1. You are studying the use of two different substrates for oil sands
remediation. You want to know if these substrates affect the growth of
aspen, for that you measured the height of aspens growing in both
substrates and performed a t-test with the data collected. You manually
calculated your t-value and got a result of 1.834, then you run the following
codes in R (italic):
qt(0.95, 14) = 1.761
qt(0.975, 14) = 2.144
a. What are the null and alternative hypotheses? (1 point)
b. Is the t-test one or two sided? With one or two samples? Why? (1
point)
c. Is aspen growth in these substrates significantly different? If it is, with
what level of confidence? (1 point)
2. Explain the difference between type I and II errors. Give an example where
one of the errors is preferred over the other one and explain why. (2 points)

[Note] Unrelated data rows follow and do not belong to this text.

-- ==== Sys2Proof/Laws/State.lean ====
section
/-! SUPPORT. One lemma per field per update of the state, so that no proof unfolds a record update: for each shared operation, the
fields it leaves alone and the field it sets. -/

namespace Sys2Proof.Machine

section
variable (s : State) (a t w op : Word) (u r f : Byte) (x : Nibble) (c : Bool) (kind : FaultKind)

@[simp] theorem State.goto_pc : (s.goto t).pc = t := rfl
@[simp] theorem State.goto_v : (s.goto t).v = s.v := rfl
@[simp] theorem State.goto_i : (s.goto t).i = s.i := rfl
@[simp] theorem State.goto_sp : (s.goto t).sp = s.sp := rfl
@[simp] theorem State.goto_stack : (s.goto t).stack = s.stack := rfl
@[simp] theorem State.goto_dt : (s.goto t).dt = s.dt := rfl
@[simp] theorem State.goto_st : (s.goto t).st = s.st := rfl
@[simp] theorem State.goto_key : (s.goto t).key = s.key := rfl
@[simp] theorem State.goto_grid : (s.goto t).grid = s.grid := rfl
@[simp] theorem State.goto_mem : (s.goto t).mem = s.mem := rfl
@[simp] theorem State.goto_waitKey : (s.goto t).waitKey = s.waitKey := rfl
@[simp] theorem State.goto_fault : (s.goto t).fault = s.fault := rfl
@[simp] theorem State.goto_draws : (s.goto t).draws = s.draws := rfl
@[simp] theorem State.goto_params : (s.goto t).params = s.params := rfl

@[simp] theorem State.advance_pc : s.advance.pc = s.pc + 2 := rfl
@[simp] theorem State.advance_v : s.advance.v = s.v := rfl
@[simp] theorem State.advance_i : s.advance.i = s.i := rfl
@[simp] theorem State.advance_sp : s.advance.sp = s.sp := rfl
@[simp] theorem State.advance_stack : s.advance.stack = s.stack := rfl
@[simp] theorem State.advance_dt : s.advance.dt = s.dt := rfl
@[simp] theorem State.advance_st : s.advance.st = s.st := rfl
@[simp] theorem State.advance_key : s.advance.key = s.key := rfl
@[simp] theorem State.advance_grid : s.advance.grid = s.grid := rfl
@[simp] theorem State.advance_mem : s.advance.mem = s.mem := rfl
@[simp] theorem State.advance_waitKey : s.advance.waitKey = s.waitKey := rfl
@[simp] theorem State.advance_fault : s.advance.fault = s.fault := rfl
@[simp] theorem State.advance_draws : s.advance.draws = s.draws := rfl
@[simp] theorem State.advance_params : s.advance.params = s.params := rfl

@[simp] theorem State.skipIf_pc : (s.skipIf c).pc = if c then s.pc + 4 else s.pc + 2 := rfl
@[simp] theorem State.skipIf_v : (s.skipIf c).v = s.v := rfl
@[simp] theorem State.skipIf_i : (s.skipIf c).i = s.i := rfl
@[simp] theorem State.skipIf_sp : (s.skipIf c).sp = s.sp := rfl
@[simp] theorem State.skipIf_stack : (s.skipIf c).stack = s.stack := rfl
@[simp] theorem State.skipIf_dt : (s.skipIf c).dt = s.dt := rfl
@[simp] theorem State.skipIf_st : (s.skipIf c).st = s.st := rfl
@[simp] theorem State.skipIf_key : (s.skipIf c).key = s.key := rfl
@[simp] theorem State.skipIf_grid : (s.skipIf c).grid = s.grid := rfl
@[simp] theorem State.skipIf_mem : (s.skipIf c).mem = s.mem := rfl
@[simp] theorem State.skipIf_waitKey : (s.skipIf c).waitKey = s.waitKey := rfl
@[simp] theorem State.skipIf_fault : (s.skipIf c).fault = s.fault := rfl
@[simp] theorem State.skipIf_draws : (s.skipIf c).draws = s.draws := rfl
@[simp] theorem State.skipIf_params : (s.skipIf c).params = s.params := rfl

@[simp] theorem State.wait_waitKey : s.wait.waitKey = true := rfl
@[simp] theorem State.wait_v : s.wait.v = s.v := rfl
@[simp] theorem State.wait_i : s.wait.i = s.i := rfl
@[simp] theorem State.wait_pc : s.wait.pc = s.pc := rfl
@[simp] theorem State.wait_sp : s.wait.sp = s.sp := rfl
@[simp] theorem State.wait_stack : s.wait.stack = s.stack := rfl
@[simp] theorem State.wait_dt : s.wait.dt = s.dt := rfl
@[simp] theorem State.wait_st : s.wait.st = s.st := rfl
@[simp] theorem State.wait_key : s.wait.key = s.key := rfl
@[simp] theorem State.wait_grid : s.wait.grid = s.grid := rfl
@[simp] theorem State.wait_mem : s.wait.mem = s.mem := rfl
@[simp] theorem State.wait_fault : s.wait.fault = s.fault := rfl
@[simp] theorem State.wait_draws : s.wait.draws = s.draws := rfl
@[simp] theorem State.wait_params : s.wait.params = s.params := rfl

3. In the macroinvertebrate study in the first assignment we wanted to know if
the introduction of rainbow trout affects macroinvertebrate density in water
bodies in Alberta. After the visual exploration, we performed an ANOVA and
this was the result. Explain what the numbers in the red circles mean. (2
points)
4. Why should we adjust when making multiple inferences? Mention one
method to do it. (1 point)
5. After the first result of the substrate study in the first question we wanted to
further explore the effect of both substrates under different moisture
conditions. Looking at the interaction plot below, what conclusions can you
make about the use of these substrates under different moisture conditions?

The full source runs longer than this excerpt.